Even if you find something that works, you can’t get complacent because part of the beauty of Fortnite Battle Royale is its constant state of upheaval. Epic has shown a willingness to make big changes to the weapon hierarchy overnight. Maybe in the next patch, snipers will replace shotguns as the go-to weapon class and the simple staircases and bridges of today will give way to the grandiose sniping fortresses of tomorrow as building tactics change to match the new weapon balance. That’s how Fortnite Battle Royale has overcome one of the biggest challenges for any battle royale game: Keeping up with the demand from its community for new and exciting gameplay and cosmetic additions.

The pace of new content has also been impressive.

The biggest microtransaction available is the $10 Battle Pass.

Fortnite Battle Royale runs fantastically on every platform I played it on.

The first couple of matches are all about the pursuit of tasting the first victory, or Victory Royale, as Fortnite calls it. Achieving it and seeing the tepid fanfare that accompanies it, however, ends up feeling like a bit of a letdown.
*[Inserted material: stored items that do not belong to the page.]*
-- ==== Sys2Proof/Laws/Link.lean ====
section
/-! SUPPORT. The end of a command frame: when it is judged, and what it does when it is not. -/

namespace Sys2Proof.Machine

theorem State.judges_iff (s : State) (code : Byte) :
    s.judges code = true ↔ s.resetActive = false ∧
      (s.engine.phase = .receiving code ∨
        ((s.engine.phase = .idle ∨ ∃ r b, s.engine.phase = .complete r b) ∧ s.engine.link ≠ .ignored code)) := by
  rcases h : s.engine.phase with _ | c | c | ⟨r, b⟩ <;> simp [State.judges, h]

/-- A frame that is judged (R168, R170). -/
theorem State.frameEnd_of_judges (s : State) (code : Byte) (need : Nat) (args : List Byte) (run : State → State)
    (h : s.judges code = true) : s.frameEnd code need args run = s.judgeFrame code need args run := by
  rw [State.judges_iff] at h
  obtain ⟨hr, h⟩ := h
  unfold State.frameEnd
  rw [if_neg (by simp [hr])]
  rcases h with h | ⟨h | ⟨r, b, h⟩, hl⟩
  · simp [h]
  · simp [h, hl]
  · simp [h, hl]

/-- A judged frame that is long enough is executed on the state in which the engine has received it. -/
theorem State.frameEnd_of_run (s : State) (code : Byte) (need : Nat) (args : List Byte) (run : State → State)
    (h : s.judges code = true) (hn : need ≤ args.length) :
    s.frameEnd code need args run = run (s.receive code) := by
  rw [State.frameEnd_of_judges _ _ _ _ _ h, State.judgeFrame, if_neg (by omega)]

/-- A judged frame that is too short (R168). -/
theorem State.frameEnd_of_short (s : State) (code : Byte) (need : Nat) (args : List Byte) (run : State → State)
    (h : s.judges code = true) (hn : args.length < need) :
    s.frameEnd code need args run = (s.receive code).finish .shortFrame [] := by
  rw [State.frameEnd_of_judges _ _ _ _ _ h, State.judgeFrame, if_pos hn]

theorem State.frameEnd_of_reset (s : State) (code : Byte) (need : Nat) (args : List Byte) (run : State → State)
    (h : s.resetActive = true) : s.frameEnd code need args run = s.endIgnored := by
  simp [State.frameEnd, h]

/-- While a command executes, a frame that is ignored ends, and a whole frame is refused as busy (R171; log 8). -/
theorem State.frameEnd_of_executing (s : State) (code : Byte) (need : Nat) (args : List Byte) (run : State → State)
    (l : LongCommand) (hr : s.resetActive = false) (h : s.engine.phase = .executing l) :
    s.frameEnd code need args run = if s.engine.link = .ignored code then s.endIgnored else s.refuseBusy .quiet := by
  simp [State.frameEnd, hr, h]

/-- A frame that is neither judged nor met by an executing command changes at most the engine. -/
theorem State.frameEnd_of_not_judges (s : State) (code : Byte) (need : Nat) (args : List Byte) (run : State → State)
    (h : s.judges code = false) :
    s.frameEnd code need args run = s ∨ s.frameEnd code need args run = s.endIgnored ∨
      s.frameEnd code need args run = s.refuseBusy .quiet := by
  unfold State.frameEnd
  split
  · exact .inr (.inl rfl)
  · rename_i hr
    have hr : s.resetActive = false := by simpa using hr
    split
    · rename_i c hc
      split
      · rename_i hcc
        simp [State.judges, hr, hc, hcc] at h
      · exact .inl rfl
    · split
      · exact .inr (.inl rfl)
      · exact .inr (.inr rfl)
    · rename_i hc
      split
      · exact .inr (.inl rfl)
      · rename_i hl
        simp [State.judges, hr, hc, hl] at h
    · rename_i r b hc
      split
      · exact .inr (.inl rfl)
      · rename_i hl
        simp [State.judges, hr, hc, hl] at h

/-! ## Arguments -/

theorem originatorArg_cons (b : Byte) (more : List Byte) (o : Originator) (h : b.toNat = o.val) :
    originatorArg (b :: more) 0 = some o := by
  have : arg (b :: more) 0 = o.val := h
  simp [originatorArg, this]

theorem originatorArg_above (b : Byte) (more : List Byte) (h : 3 < b.toNat) : originatorArg (b :: more) 0 = none := by
  have : arg (b :: more) 0 = b.toNat := rfl
  simp only [originatorArg, this]
  rw [dif_neg (by omega)]

theorem keyArg_cons (b0 b1 : Byte) (more : List Byte) (o : Originator) (w : Window) (h0 : b0.toNat = o.val)
    (h1 : b1.toNat = w.val) : keyArg (b0 :: b1 :: more) = some { org := o, win := w } := by
  have e0 : arg (b0 :: b1 :: more) 0 = o.val := h0
  have e1 : arg (b0 :: b1 :: more) 1 = w.val := h1
  simp only [keyArg, e0, e1]
  rw [dif_pos ⟨o.isLt, w.isLt⟩]

theorem keyArg_above (b0 b1 : Byte) (more : List Byte) (h : 3 < b0.toNat ∨ 63 < b1.toNat) :
    keyArg (b0 :: b1 :: more) = none := by
  have e0 : arg (b0 :: b1 :: more) 0 = b0.toNat := rfl
  have e1 : arg (b0 :: b1 :: more) 1 = b1.toNat := rfl
  simp only [keyArg, e0, e1]
  rw [dif_neg (by omega)]

end Sys2Proof.Machine
end

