-- ==== Sys2Proof/Laws/Log.lean ====
section
/-! SUPPORT. The fault log: what an offer does, and that every operation keeps the numbering. -/

namespace Sys2Proof.Machine

/-! ## What an offer does (TABLE 41) -/

theorem FaultLog.offer_nil (l : FaultLog) (f : FaultInfo) (h : l.records = []) : l.offer f = l.storeOrDrop f := by
  simp [FaultLog.offer, h]

theorem FaultLog.offer_snoc (l : FaultLog) (f : FaultInfo) (older : List FaultRecord) (r : FaultRecord)
    (h : l.records = older ++ [r]) :
    l.offer f = if r.info.sameFault f = true then l.merge r else l.storeOrDrop f := by
  simp [FaultLog.offer, h]

theorem FaultLog.storeOrDrop_of_room (l : FaultLog) (f : FaultInfo) (h : l.records.length < logCapacity) :
    l.storeOrDrop f = l.store f := by simp [FaultLog.storeOrDrop, h]

theorem FaultLog.storeOrDrop_of_full (l : FaultLog) (f : FaultInfo) (h : logCapacity ≤ l.records.length) :
    l.storeOrDrop f = l.drop := by simp [FaultLog.storeOrDrop, Nat.not_lt.mpr h]

/-- An offer leaves the attention mask. -/
@[simp] theorem FaultLog.offer_mask (l : FaultLog) (f : FaultInfo) : (l.offer f).mask = l.mask := by
  unfold FaultLog.offer FaultLog.storeOrDrop FaultLog.store FaultLog.drop FaultLog.merge
  split
  · split
    · rfl
    · split <;> rfl
  · split <;> rfl

/-! ## The numbering (R143) -/

theorem FaultLog.reset_ok : FaultLog.reset.Ok :=
  ⟨by decide, fun k h => absurd h (by simp [FaultLog.reset])⟩

theorem FaultLog.store_ok (l : FaultLog) (f : FaultInfo) (h : l.Ok) (hl : l.records.length < logCapacity) :
    (l.store f).Ok := by
  refine ⟨?_, ?_⟩
  · simp only [FaultLog.store, List.length_append, List.length_singleton]
    omega
  · intro k hk
    simp only [FaultLog.store, List.length_append, List.length_singleton] at hk ⊢
    by_cases hlt : k < l.records.length
    · have := h.2 k hlt
      rw [List.getElem_append_left hlt, ← this]
      rw [show l.records.length + 1 - k = (l.records.length - k) + 1 by omega, BitVec.ofNat_add, ← BitVec.add_assoc]
      rfl
    · have hk' : k = l.records.length := by omega
      subst hk'
      simp

theorem FaultLog.drop_ok (l : FaultLog) (h : l.Ok) : l.drop.Ok := h

/-- A log whose records carry the numbers of another, place by place, keeps the numbering. -/
theorem FaultLog.ok_of_seqs (l l' : FaultLog) (h : l.Ok)
    (hr : l'.records.map FaultRecord.seq = l.records.map FaultRecord.seq) (hn : l'.nextSeq = l.nextSeq) : l'.Ok := by
  have hlen : l'.records.length = l.records.length := by simpa using congrArg List.length hr
  refine ⟨by rw [hlen]; exact h.1, ?_⟩
  intro k hk
  have hk' : k < l.records.length := hlen ▸ hk
  have hs : (l'.records[k]'hk).seq = (l.records[k]'hk').seq := by
    have := List.getElem_of_eq hr (i := k) (by simpa using hk)
    simpa using this
  rw [hs, hlen, hn]
  exact h.2 k hk'

theorem FaultLog.merge_ok (l : FaultLog) (r : FaultRecord) (h : l.Ok) (hr : l.records.getLast? = some r) :
    (l.merge r).Ok := by
  obtain ⟨older, ho⟩ := List.getLast?_eq_some_iff.mp hr
  refine FaultLog.ok_of_seqs l _ h ?_ rfl
  simp [FaultLog.merge, ho]

/-- Every offer keeps the numbering. -/
theorem FaultLog.offer_ok (l : FaultLog) (f : FaultInfo) (h : l.Ok) : (l.offer f).Ok := by
  have hsd : (l.storeOrDrop f).Ok := by
    by_cases hl : l.records.length < logCapacity
    · rw [FaultLog.storeOrDrop_of_room l f hl]
      exact l.store_ok f h hl
    · rw [FaultLog.storeOrDrop_of_full l f (Nat.not_lt.mp hl)]
      exact l.drop_ok h
  unfold FaultLog.offer
  split
  · rename_i r hr
    split
    · exact l.merge_ok r h hr
    · exact hsd
  · exact hsd

theorem FaultLog.pop_ok (l : FaultLog) (h : l.Ok) : l.pop.Ok := by
  refine ⟨?_, ?_⟩
  · simp only [FaultLog.pop, List.length_tail]
    exact Nat.le_trans (Nat.sub_le ..) h.1
  · intro k hk
    simp only [FaultLog.pop, List.length_tail] at hk ⊢
    have := h.2 (k + 1) (by omega)
    rw [← this, List.getElem_tail]
    congr 2
    omega

theorem FaultLog.clear_ok (l : FaultLog) : l.clear.Ok :=
  ⟨by simp [FaultLog.clear], fun k h => absurd h (by simp [FaultLog.clear])⟩

theorem FaultLog.afterSoftReset_ok (l : FaultLog) (n : Nat) : (l.afterSoftReset n).Ok := by
  refine ⟨by simp [FaultLog.afterSoftReset, logCapacity], ?_⟩
  intro k hk
  simp only [FaultLog.afterSoftReset, List.length_singleton] at hk ⊢
  have : k = 0 := by omega
  subst this
  rfl

/-- Writing the attention mask keeps the numbering. -/
theorem FaultLog.setMask_ok (l : FaultLog) (m : BitVec 20) (h : l.Ok) : FaultLog.Ok { l with mask := m } := h

end Sys2Proof.Machine
end

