theorem witness_LastResponse_reset :
    (sequencing .resetAnswer .softReset lastResponse).intake.presented = some 4 ∧
      (∀ j, j ≠ 4 → (sequencing .resetAnswer .softReset lastResponse).slot j = .free) ∧
      (sequencing .resetAnswer .softReset (hold 5 someRead none .queued lastResponse)).slot 5 ≠ .free := by decide

/-! ## Resolution -/

theorem witness_StepsFourToSix : table9.wellFormed = true ∧
    table9.evaluate (access1 .read .two 0x0C0301) =
      .pass { place := { target := 1, addr := 0x120301 }, swap := true, key := key13 } := by decide

theorem witness_TurnsWithheld :
    three.oldestQueued 1 = some 0 ∧ three.oldestQueued 2 = none ∧ ∀ o, running.eligible o = false := by decide

/-- One request of an originator in BOOT and in RUN. -/
def bootRequest (o : Originator) : State := hold 0 { someRead with org := o } none .queued State.reset
def runRequest (a : Access) : State := hold 0 a none .queued running

theorem witness_BootTurn (o : Originator) : TurnOf (bootRequest o) o 0 { someRead with org := o } none ∧
    (bootRequest o).mode = .boot := by
  unfold TurnOf State.Settled
  revert o
  decide

/-- The turn of originator 1 under a context. -/
theorem witness_RunTurn_refused :
    TurnOf (runRequest (access1 .read .four 0x200000)) 1 0 (access1 .read .four 0x200000) none ∧
      (runRequest (access1 .read .four 0x200000)).mode = .run ∧
      ((runRequest (access1 .read .four 0x200000)).context 1).windowCount.val ≤ windowNumber 0x200000 := by
  unfold TurnOf State.Settled
  decide

theorem witness_RunTurn_refused_at_step_one :
    TurnOf (having 1 { context1 with state := .off } (runRequest someRead)) 1 0 someRead none ∧
      TurnOf (having 1 { context1 with state := .quarantined } (runRequest someRead)) 1 0 someRead none := by
  unfold TurnOf State.Settled
  exact ⟨by decide, by decide⟩

/-- A request whose lookup hits entry 0. -/
def hitRequest (e : Entry) : State := caching 0 e (runRequest (access1 .read .two 0x0C0301))

theorem witness_RunTurn_hit :
    TurnOf (hitRequest (.valid key13 false table9 0 .empty)) 1 0 (access1 .read .two 0x0C0301) none ∧
      ((hitRequest (.valid key13 false table9 0 .empty)).context 1).state = .active ∧
      windowNumber 0x0C0301 < ((hitRequest (.valid key13 false table9 0 .empty)).context 1).windowCount.val ∧
      (hitRequest (.valid key13 false table9 0 .empty)).cache.find key13 = some 0 ∧
      (hitRequest (.absent key13 false)).cache.find key13 = some 0 := by
  unfold TurnOf State.Settled
  decide

theorem witness_RunTurn_miss :
    TurnOf (runRequest (access1 .read .two 0x0C0301)) 1 0 (access1 .read .two 0x0C0301) none ∧
      (runRequest (access1 .read .two 0x0C0301)).cache.find key13 = none := by
  unfold TurnOf State.Settled
  decide

/-- A fetch unit with slot 0 in use, and one with both slots in use. -/
def oneFetch : FetchUnit := FetchUnit.reset.setSlot 0 (reading13 [] false 1)
def twoFetches : FetchUnit := oneFetch.setSlot 1 (.reading { org := 2, win := 0 } [] false 1 .asking)

/-- A fetch whose install waits takes another waiter too. -/
theorem witness_placeMiss_attach :
    oneFetch.slot 0 = .reading key13 [] false 1 (.queued { target := 2, addr := 0x8018 }) ∧
      (oneFetch.setSlot 1 (.installing { org := 3, win := 1 } [] 1 { target := 2, addr := 0 } .absent)).slot 1 =
        .installing { org := 3, win := 1 } [] 1 { target := 2, addr := 0 } .absent ∧
      (∀ g < (1 : FetchIx), (oneFetch.slot g).key? ≠ some { org := 3, win := 1 }) := by decide

theorem witness_placeMiss :
    (oneFetch.slot 0).key? = some key13 ∧ (∀ f, (oneFetch.slot f).key? ≠ some { org := 3, win := 1 }) ∧
      oneFetch.slot 1 = .idle ∧ (∀ g < (1 : FetchIx), oneFetch.slot g ≠ .idle) ∧
      (∀ f, (twoFetches.slot f).key? ≠ some { org := 3, win := 1 }) ∧ ∀ f, twoFetches.slot f ≠ .idle := by decide

/-! ## Entry to the memory queue -/

/-- A RESOLVED slot of originator 1. -/
def offering (a : Access) (d : Option Data) : State := hold 0 a d (.resolved someTranslation) running

theorem witness_EntryArbiter_closed :
    8 ≤ ({ running.port with queue := List.replicate 8 readOne } : Port).queue.length ∧
      (sequencing .resetMemory .softReset running).sequence.inReset = true := by decide

theorem witness_EntryArbiter_forward :
    (offering someRead none).fetch.asks = [] ∧ (offering someRead none).statusOffer = none ∧
      (1 : Originator) = (offering someRead none).port.forwardPtr + 1 ∧ Offers (offering someRead none) 1 0 ∧
      ∀ k' < (1 : Fin 4), ∀ j, ¬ Offers (offering someRead none) ((offering someRead none).port.forwardPtr + k') j := by
  refine ⟨by decide, by decide, by decide, ⟨by decide, someRead, none, _, rfl, by decide⟩, ?_⟩
  rintro k' hk j ⟨h, -⟩
  revert k' j
  decide

/-- The offering originator already has `n` forwarded operations in the queue. -/
def offeringWith (n : Nat) : State :=
  { offering someRead none with port := { running.port with queue := List.replicate n readOne } }

/-- The bound of R43 at its two sides: with three queued the slot is offered, with four it is not, and nothing is
granted. -/
theorem test_forwardOffer_bound :
    (offeringWith 3).forwardOffer 1 = some 0 ∧ (offeringWith 4).forwardOffer 1 = none ∧
      (offeringWith 3).grant = some (.forward 1 0) ∧ (offeringWith 4).grant = none := by decide

theorem witness_EntryArbiter_idle :
    (offeringWith 4).Settled ∧ (offeringWith 4).fetch.asks = [] ∧ (offeringWith 4).statusOffer = none ∧
      (offeringWith 4).port.queue.length < 8 ∧ (∀ o i, ¬ Offers (offeringWith 4) o i) ∧
      (∀ f, (offeringWith 4).grant ≠ some (.tableRead f)) ∧ ∀ e, (offeringWith 4).grant ≠ some (.statusWrite e) := by
  refine ⟨by unfold State.Settled; decide, by decide, by decide, by decide, ?_, by decide, by decide⟩
  rintro o i ⟨h, a, d, st, hs, hq⟩
  have only : ∀ o i, ((offeringWith 4).order o).find? (fun j => ((offeringWith 4).slot j).isResolved) = some i →
      o = 1 ∧ i = 0 := by decide
  obtain ⟨rfl, rfl⟩ := only o i h
  cases hs
  revert hq
  decide

/-- A granted read is no write, and a granted write no read: the row of the other kind changes nothing. -/
theorem witness_EntryArbiter_otherKind :
    (offering someRead none).Settled ∧
      ((offering someRead none).slot 0 = .held someRead none (.resolved someTranslation) ∧ someRead.kind ≠ .write) ∧
      (offering (access1 .write .one 0x0C0020) (some 7)).Settled ∧
      (offering (access1 .write .one 0x0C0020) (some 7)).grant = some (.forward 1 0) := by
  unfold State.Settled
  decide

/-- Two originators with one table, an entry of one with marks and a table read of the other in the queue (R113). -/
def sharing : State :=
  fetching 1 (.reading { org := 3, win := 3 } [] false 1 (.queued { target := 2, addr := 0x8018 }))
    (having 3 context1 (caching 5 (.valid key13 false table9 0 { used := true, written := false }) running))

theorem witness_EntryArbiter_deferred :
    sharing.cache.asking = [] ++ 5 :: [] ∧ sharing.deferred 5 = true ∧ sharing.statusOffer = none ∧
      (caching 5 (.valid key13 false table9 0 { used := true, written := false }) running).deferred 5 = false := by
  decide

theorem witness_ForwardReadEnters :
    Granted (offering someRead none) (.forward 1 0) ∧
      (offering someRead none).slot 0 = .held someRead none (.resolved someTranslation) ∧ someRead.kind ≠ .write := by
  unfold Granted State.Settled
  decide

theorem witness_ForwardWriteEnters :
    Granted (offering (access1 .write .one 0x0C0020) (some 7)) (.forward 1 0) ∧
      (offering (access1 .write .one 0x0C0020) (some 7)).slot 0 =
        .held (access1 .write .one 0x0C0020) (some 7) (.resolved someTranslation) := by
  unfold Granted State.Settled
  decide

/-- A waiting install, listed. -/
def waitingInstall (n : Nat) : State :=
  { running with fetch :=
      { running.fetch.setSlot 1 (.installing key13 [.request 0] n { target := 2, addr := 0x8018 } (.valid table9 0)) with
        installs := [1] } }

theorem witness_InstallsListed :
    (waitingInstall 4).fetch.InstallsListed ∧
      (∀ f, exhausted (Cover.byStamp 0x3C) ((waitingInstall 4).fetch.slot f) = false) ∧
      exhausted (Cover.byStamp 0x3C) ((waitingInstall 5).fetch.slot 1) = true := by
  unfold FetchUnit.InstallsListed
  decide

/-- A fetch slot that asks for its read. -/
def asking13 : State := { running with fetch := running.fetch.begin 0 key13 [.request 0] }

theorem witness_TableReadEnters :
    Granted asking13 (.tableRead 0) ∧ asking13.fetch.slot 0 = .reading key13 [.request 0] false 1 .asking := by
  unfold Granted State.Settled
  decide

/-- Entries 5 and 6 of section 6.7 before S3, and a held install of a sharer. -/
def sharedMarks : State :=
  caching 5 (.valid key13 false table9 0 { used := true, written := true })
    (caching 6 (.valid { org := 3, win := 3 } false table9 0 { used := true, written := false })
      (having 3 context1 running))

theorem witness_StatusWriteEnters :
    Granted sharedMarks (.statusWrite 6) ∧
      sharedMarks.cache.entry 6 = .valid { org := 3, win := 3 } false table9 0 { used := true, written := false } := by
  unfold Granted State.Settled
  decide

/-! ## Memory port -/

theorem witness_HeadStarts :
    ({ running.port with queue := [readOne] } : Port).current = none ∧
      peek ({ running.port with queue := [readOne] } : Port).recovery readOne.place.target = 0 ∧
      (beatsOf .w8 readOne.place.addr.toNat readOne.length) = [oneByteBeat 0x20] := by decide

/-- The head operation waits for its target. -/
def recovering : State :=
  { running with port := { running.port with queue := [readOne], recovery := Vector.replicate 4 3 } }

theorem witness_RecoveryExpiry :
    recovering.resetActive = false ∧ recovering.port.current = none ∧ recovering.port.queue = [readOne] ∧
      peek recovering.port.recovery readOne.place.target = 3 := by decide

/-- Its count after one period is not 0; a count of 1 comes to 0. -/
theorem witness_EmptyQueueStep_recovering :
    BitVec.ofNat 2 ((peek recovering.port.recovery 2).toNat - 1) ≠ 0 ∧ BitVec.ofNat 2 ((1 : BitVec 2).toNat - 1) = 0 ∧
      recovering.fetch.installs = [] ∧ recovering.pending = [] := by decide

/-- O1 started: 4 periods to the end of its first beat, as in TABLE 37. -/
theorem witness_BeatComplete :
    (queued o1 (table36 running)).port.queue = [o1] ∧
      ((queued o1 (table36 running)).port.current.map fun pr => (pr.rest.length, pr.periodsToEnd 0)) =
        some (2, some 4) := by decide

/-- The progress of the last beat of a one-byte operation on target 2 of TABLE 36: 2 + X periods, X up to 8. -/
def lastProgress (bytes : List Byte) (a : Addr) : Progress :=
  { timing := { width := .w8, accessWait := 0, recovery := 1, extendLimit := 8 }, gathered := bytes
    beat := oneByteBeat a, rest := [], phase := .address }

/-- A read in progress for slot 0, which is ISSUED. -/
def readInProgress : State :=
  lastBeatOf [] (oneByteBeat 0x20) readOne (table36 (hold 0 someRead none (.issued someTranslation) running))

theorem witness_ForwardReadCompletes :
    LastBeat readInProgress (lastProgress [] 0x20) readOne [] 8 10 ∧ readInProgress.sequence ≠ .resetMemory ∧
      readInProgress.slot 0 = .held someRead none (.issued someTranslation) := by
  unfold LastBeat State.Settled
  decide

/-- A status write in progress, at its one beat. -/
def writeInProgress : State := lastBeatOf [] (oneByteBeat 0x801F) o3 (table36 running)

theorem witness_WriteCompletes :
    LastBeat writeInProgress (lastProgress [] 0x801F) o3 [] 0 2 ∧ writeInProgress.sequence ≠ .resetMemory ∧
      o3.isWrite = true := by
  unfold LastBeat State.Settled
  decide

theorem witness_ExtendLimit :
    (lastProgress [] 0x20).periodsToAbandon = some 9 ∧ readInProgress.port.current = some (lastProgress [] 0x20) ∧
      writeInProgress.port.current = some (lastProgress [] 0x801F) ∧
      (queued o1 (table36 running)).port.queue = [o1] ∧
      ((queued o1 (table36 running)).port.current.map fun pr => pr.periodsToAbandon) = some (some 7) := by decide

/-- Each kind of operation at a beat that can be abandoned. -/
theorem witness_Abandons :
    Abandons readInProgress (lastProgress [] 0x20) readOne [] 9 ∧
      Abandons writeInProgress (lastProgress [] 0x801F) o3 [] 9 := by
  unfold Abandons State.Settled
  exact ⟨by decide, by decide⟩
But the feat of beating 99 other players is the true victory, and personal satisfaction is more than enough to make up for the bland winner screen. Suddenly, every game I dropped into felt winnable, and my drive to keep improving grew even more intense.

Whether it was my first win, my fifth, or my twenty-fifth, the sense of excitement from a well-played game never leaves. This was twice as true in duo or squad games, when the lackluster victory screen becomes merely a backdrop to the shouts of my friends as they boast about their incredible shots and recount their closest calls.